━━━━━ DATA IN THIS EXERCISE

-- ==== Sys2Proof/Tests/Slice0.lean ====
section
/-! SUPPORT. The model's own tests: words the spec's encodings spell, ill-formed words, one or two steps
of each command with the results of 95_test_vectors.md, and for each statement with hypotheses a witness
that meets them. -/

namespace Sys2Proof.Tests

set_option Elab.async false

open Sys2Proof.Machine

/-! ## Helpers -/

/-- Whether an outcome is a next state of which `p` holds. -/
def nextHas (o : Host.Outcome State Fault Refusal) (p : State → Bool) : Bool :=
  match o with
  | .next t => p t
  | _       => false

theorem exists_next {o : Host.Outcome State Fault Refusal} {p : State → Bool}
    (h : nextHas o p = true) : ∃ t, o = .next t ∧ p t = true := by
  cases o with
  | next t => exact ⟨t, rfl, h⟩
  | fault f => cases h
  | refused r => cases h

/-- A command with its fields at the bit positions of R61, from bit 15 down: reserved, OVRV, CPLV,
CRSEL, reserved, SZ, W, OP. -/
def word (r3 : BitVec 3) (ovrv : BitVec 1) (cplv crsel : BitVec 2) (r1 : BitVec 1) (sz : BitVec 2)
    (w : BitVec 1) (op : BitVec 4) (a b : Qword) : Command :=
  ⟨r3 ++ ovrv ++ cplv ++ crsel ++ r1 ++ sz ++ w ++ op, a, b⟩

/-- A block with caches of two slots, all of memory RAM. -/
def small : Config := { cacheBits := 1 }

/-- The block after reset, with the given memory. -/
def machine (m : Memory) : State := { State.resetWith small Platform.standard with mem := m }

/-- A 32-bit word put into memory. -/
def dword (a : PAddr) (v : Dword) (m : Memory) : Memory := store4 Platform.standard m a v

/-- A 64-bit word put into memory. -/
def qword (a : PAddr) (v : Qword) (m : Memory) : Memory :=
  dword (a + 4) (v.extractLsb 63 32) (dword a (v.extractLsb 31 0) m)

/-- The start state of 95_test_vectors.md 2.2, with the PDE and the PTE given. -/
def twoLevel (pde pte : Dword) : State :=
  { machine (dword 0x1004 pde (dword 0x200C pte [])) with cr0 := 0x80000000, cr3 := 0x00001000 }

/-- The logical address of 95_test_vectors.md 2.2. -/
def laddr2 : LAddr := 0x00403ABC

/-- The start state of vector W11: a 4 MB page with the PDE given, `CPL = 3`. -/
def fourMB (pde : Dword) : State :=
  { machine (dword 0x1000 pde []) with
    cr0 := 0x80000000, cr3 := 0x00001000, cr4 := 0x10, cpl := 3 }

/-- The start state of 95_test_vectors.md 2.3, with the three entries given. -/
def threeLevel (pdpte pde pte : Qword) : State :=
  { machine (qword 0x3008 pdpte (qword 0x4008 pde (qword 0x5008 pte []))) with
    cr0 := 0x80000000, cr3 := 0x00003000, cr4 := 0x20 }

/-- The logical address of 95_test_vectors.md 2.3. -/
def laddr3 : LAddr := 0x40201ABC

/-- A state with paging off and the slots given in the caches of two. -/
def cached (rc wc : List Slot) : State :=
  { machine [] with rc := ⟨rc ++ [Slot.empty], 1⟩, wc := ⟨wc ++ [Slot.empty], 1⟩, lastPerm := 0x07 }

/-- The slot of vector C11, of the given permission byte and route. -/
def slot10 (perm : Byte) (route : Bool) : Slot := ⟨true, 0x10, 0x20, perm, route⟩

/-! ## Well-formedness: each check refuses a term (the illegal words of 95_test_vectors.md 2.1) -/

theorem test_wf_reserved_op :
    Command.opKnown ⟨0x0000, 0, 0⟩ = false ∧ Command.wf ⟨0x0000, 0, 0⟩ = false ∧
    Command.wf ⟨0x000F, 0, 0⟩ = false := by decide

theorem test_wf_reserved_crsel :
    Command.crselKnown ⟨0x030B, 0, 0⟩ = false ∧ Command.wf ⟨0x030B, 0, 0⟩ = false := by decide

theorem test_wf_reserved_bits :
    Command.reservedClear ⟨0x008A, 0, 0⟩ = false ∧ Command.wf ⟨0x008A, 0, 0⟩ = false ∧
    Command.reservedClear ⟨0x2001, 0, 0⟩ = false ∧ Command.wf ⟨0x2001, 0, 0⟩ = false := by decide

theorem test_wf_unused_fields :
    Command.unusedClear ⟨0x0013, 0, 0⟩ = false ∧ Command.wf ⟨0x0013, 0, 0⟩ = false ∧
    Command.unusedClear ⟨0x0101, 0, 0⟩ = false ∧ Command.unusedClear ⟨0x0027, 0, 0⟩ = false ∧
    Command.unusedClear ⟨0x0407, 0, 0⟩ = false ∧ Command.unusedClear ⟨0x1007, 0, 0⟩ = false := by decide

theorem test_wf_accepts :
    Command.wf ⟨0x007A, 0x1000, 0⟩ = true ∧ Command.wf ⟨0x1C0D, 0, 0⟩ = true := by decide

/-! ## Decoding: each constructor's word from the tables of R61 and R62 -/

theorem test_decode_translate :
    decode (word 0b000 0b0 0b00 0b00 0b0 0b00 0b1 0b0001 0x00403ABC 0) =
      .ok (.translate true 0x00403ABC) := by decide

theorem test_decode_translateNoabrt :
    decode (word 0b000 0b0 0b00 0b00 0b0 0b00 0b0 0b0010 0x00403ABC 0) =
      .ok (.translateNoabrt false 0x00403ABC) := by decide

theorem test_decode_lookupRead :
    decode (word 0b000 0b0 0b00 0b00 0b0 0b00 0b0 0b0011 0x00403 0) = .ok (.lookupRead 0x00403) := by
  decide

theorem test_decode_lookupWrite :
    decode (word 0b000 0b0 0b00 0b00 0b0 0b00 0b0 0b0100 0x00403 0) = .ok (.lookupWrite 0x00403) := by
  decide

theorem test_decode_insertRead :
    decode (word 0b000 0b0 0b00 0b00 0b0 0b00 0b0 0b0101 0x40201 0x601) =
      .ok (.insertRead 0x40201 0x601) := by decide

theorem test_decode_insertWrite :
    decode (word 0b000 0b0 0b00 0b00 0b0 0b00 0b0 0b0110 0x00010 0xFFF0000020) =
      .ok (.insertWrite 0x00010 0x0000020) := by decide

theorem test_decode_flush :
    decode (word 0b000 0b0 0b00 0b00 0b0 0b00 0b0 0b0111 0 0) = .ok .flush := by decide

theorem test_decode_flushWritePage :
    decode (word 0b000 0b0 0b00 0b00 0b0 0b00 0b0 0b1000 0x7 0) = .ok (.flushWritePage 0x7) := by decide

theorem test_decode_invalidate :
    decode (word 0b000 0b0 0b00 0b00 0b0 0b00 0b0 0b1001 0x00403000 0) =
      .ok (.invalidate 0x00403000) := by decide

theorem test_decode_access :
    decode (word 0b000 0b0 0b00 0b00 0b0 0b10 0b1 0b1010 0xFFFFFFFF00001000 0) =
      .ok (.access true .b4 0x00001000) ∧
    decode (word 0b000 0b0 0b00 0b00 0b0 0b01 0b0 0b1010 0x00001000 0) =
      .ok (.access false .b2 0x00001000) := by decide

theorem test_decode_writeCr0 :
    decode (word 0b000 0b0 0b00 0b00 0b0 0b00 0b0 0b1011 0x80000000 0) = .ok (.writeCr0 0x80000000) := by
  decide

theorem test_decode_writeCr3 :
    decode (word 0b000 0b0 0b00 0b01 0b0 0b00 0b0 0b1011 0x00001000 0) = .ok (.writeCr3 0x00001000) := by
  decide

theorem test_decode_writeCr4 :
    decode (word 0b000 0b0 0b00 0b10 0b0 0b00 0b0 0b1011 0x00000020 0) = .ok (.writeCr4 0x00000020) := by
  decide

theorem test_decode_setRammask :
    decode (word 0b000 0b0 0b00 0b00 0b0 0b00 0b0 0b1100 0xFFFFFFFFFF 0) =
      .ok (.setRammask 0xFFFFFFFFFF) := by decide

theorem test_decode_setPriv :
    decode (word 0b000 0b0 0b11 0b00 0b0 0b00 0b0 0b1101 0 0) = .ok (.setPriv 3 false) ∧
    decode (word 0b000 0b1 0b00 0b00 0b0 0b00 0b0 0b1101 0 0) = .ok (.setPriv 0 true) := by decide

theorem test_decode_writeAbort :
    decode (word 0b000 0b0 0b00 0b00 0b0 0b00 0b0 0b1110 0x0D 0) = .ok (.writeAbort 0x0D) := by decide

/-- The numbering of log 11: CMD, then A from bit 16, then B from bit 80. -/
theorem test_table_word :
    decodeTableWord 144 (0x0005 + 0x40201 * 2 ^ 16 + 0x601 * 2 ^ 80) =
      some (.insertRead 0x40201 0x601) ∧
    decodeTableWord 16 0x0007 = some .flush ∧ decodeTableWord 16 0x030B = none := by decide +kernel

/-! ## One step of each command -/

/-- Vector W14, with its port trace. -/
theorem test_translate_two_level :
    nextHas
      (exec (.translate false 0x00001234)
        { machine (dword 0x1000 0x00400087 (dword 0x400004 0x00009007 [])) with
          cr0 := 0x80000000, cr3 := 0x1000, cpl := 3 })
      (fun t => t.out == ⟨0x00009234, 0b0001, 0, 0⟩ && t.lastPerm == 0x07 &&
        mem32 t.mem 0x1000 == 0x004000A7 && mem32 t.mem 0x400004 == 0x00009027 &&
        t.portLog == [.read4 0x1000 0x00400087, .read4 0x400004 0x00009007,
          .read4 0x1000 0x00400087, .write4 0x1000 0x004000A7,
          .read4 0x400004 0x00009007, .write4 0x400004 0x00009027]) = true := by decide +kernel

/-- Vector X3: bit 63 of the PTE is ignored and its high dword is not written. -/
theorem test_translate_pae :
    nextHas (exec (.translate false laddr3) (threeLevel 0x4001 0x5007 0x8000000123456007))
      (fun t => t.out == ⟨0x0123456ABC, 0b0001, 0, 0⟩ && t.lastPerm == 0x07 &&
        mem64 t.mem 0x4008 == 0x5027 && mem64 t.mem 0x5008 == 0x8000000123456027) = true := by
  decide +kernel

/-- Vector W13. -/
theorem test_translateNoabrt_silent :
    nextHas (exec (.translateNoabrt false 0x00001234) (fourMB 0x00400087))
      (fun t => t.out == ⟨0x00401234, 0b0001, 0, 0⟩ && t.lastPerm == 0 &&
        mem32 t.mem 0x1000 == 0x00400087) = true := by decide +kernel

/-- Vector W24. -/
theorem test_translateNoabrt_denied :
    nextHas (exec (.translateNoabrt true laddr2) { twoLevel 0x2007 0x5005 with cpl := 3 })
      (fun t => t.out == ⟨0xFFFFFFFFFFFFFFFF, 0b0000, 0, 0⟩ && t.abrt == 0 && t.cr2 == 0) = true := by
  decide +kernel

/-- Vector C10: a supervisor read-only slot. -/
theorem test_lookupRead :
    nextHas (exec (.lookupRead 0x10) (cached [slot10 0x01 false] []))
      (fun t => t.out == ⟨0x20, 0b0001, 0, 0⟩) = true ∧
    nextHas (exec (.lookupRead 0x10) { cached [slot10 0x01 false] [] with cpl := 3 })
      (fun t => t.out == ⟨0, 0b0000, 0, 0⟩) = true := by decide +kernel

/-- Vector C9: a user read-only slot. -/
theorem test_lookupWrite_permission :
    nextHas (exec (.lookupWrite 0x10) (cached [] [slot10 0x05 false]))
      (fun t => t.out == ⟨0x20, 0b0001, 0, 0⟩) = true ∧
    nextHas (exec (.lookupWrite 0x10) { cached [] [slot10 0x05 false] with cr0 := 0x00010000 })
      (fun t => t.out == ⟨0, 0b0000, 0, 0⟩) = true := by decide +kernel

/-- Vectors C11 and C12: `route` comes from the slot. -/
theorem test_lookupWrite_route :
    nextHas (exec (.lookupWrite 0x10) (cached [] [slot10 0x07 true]))
      (fun t => t.out == ⟨0x20, 0b0101, 0, 0⟩) = true := by decide +kernel

/-- Vector C2: a second insertion of a page does nothing. -/
theorem test_insertRead_held :
    nextHas (exec (.insertRead 0x10 0x999) (cached [slot10 0x07 false] []))
      (fun t => t.rc == ⟨[slot10 0x07 false, Slot.empty], 1⟩) = true := by decide +kernel

/-- Vector C14: the cursor wraps. -/
theorem test_insertRead_wraps :
    nextHas (exec (.insertRead 0x00001 0x2) (cached [slot10 0x07 false] []))
      (fun t => t.rc == ⟨[slot10 0x07 false, ⟨true, 0x00001, 0x2, 0x07, false⟩], 0⟩) = true := by
  decide +kernel

/-- Vector C11: `route` is sampled from `code_present`; the read cache stays. -/
theorem test_insertWrite_route :
    nextHas (exec (.insertWrite 0x00010 0x0000020)
        { cached [] [] with env := ⟨[], [], [0x20]⟩, wc := Cache.empty 2 })
      (fun t => t.wc == ⟨[slot10 0x07 true, Slot.empty], 1⟩ && t.rc.next == 1) = true := by
  decide +kernel

/-- Vector C6. -/
theorem test_flush :
    nextHas (exec .flush (cached [slot10 0x07 false] [slot10 0x07 false]))
      (fun t => t.rc == ⟨[clearValid (slot10 0x07 false), Slot.empty], 0⟩ && t.wc == t.rc) = true := by
  decide +kernel

/-- Vector C5: only the write cache's slots of that page; the cursor stays. -/
theorem test_flushWritePage :
    nextHas (exec (.flushWritePage 0x20) (cached [slot10 0x07 false] [slot10 0x07 true]))
      (fun t => t.wc == ⟨[clearValid (slot10 0x07 true), Slot.empty], 1⟩ &&
        t.rc == ⟨[slot10 0x07 false, Slot.empty], 1⟩) = true := by decide +kernel

/-- Vector C7: pages other than the address's go too. -/
theorem test_invalidate :
    nextHas (exec (.invalidate 0x00401000) (cached [slot10 0x07 false] []))
      (fun t => t.rc == ⟨[clearValid (slot10 0x07 false), Slot.empty], 0⟩) = true := by decide +kernel

/-- Vector F5: an access that wraps at the top of the logical space. -/
theorem test_access_split :
    nextHas (exec (.access false .b8 0xFFFFFFFC) (machine []))
      (fun t => t.out == ⟨0xFFFFFFFC, 0b1001, 0x00000000, 4⟩ &&
        (t.rc.slots.map Slot.lpage) == [0xFFFFF, 0x00000] && t.rc.next == 0) = true := by
  decide +kernel

/-- Vector F7: the second part faults; the first part's effects stay. -/
theorem test_access_second_part_faults :
    nextHas (exec (.access true .b4 0x00000FFE)
        { machine (dword 0x1000 0x2007 (dword 0x2000 0x3007 [])) with
          cr0 := 0x80000000, cr3 := 0x1000 })
      (fun t => t.out == ⟨0xFFFFFFFFFFFFFFFF, 0b0010, 0, 0⟩ && t.cr2 == 0x1000 && t.abrt == 0x0E &&
        t.abrtErr == 0x2 && mem32 t.mem 0x1000 == 0x2027 && mem32 t.mem 0x2000 == 0x3067 &&
        t.wc.slots.head? == some ⟨true, 0x0, 0x3, 0x07, false⟩) = true := by decide +kernel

━━━━━━━━━━

THE TASK: In the data above, which lines have "logical"? Report each of them.

SOLUTION TO THE EXERCISE:
/-- The logical address of 95_test_vectors.md 2.2. -/
/-- The logical address of 95_test_vectors.md 2.3. -/
/-- Vector F5: an access that wraps at the top of the logical space. -/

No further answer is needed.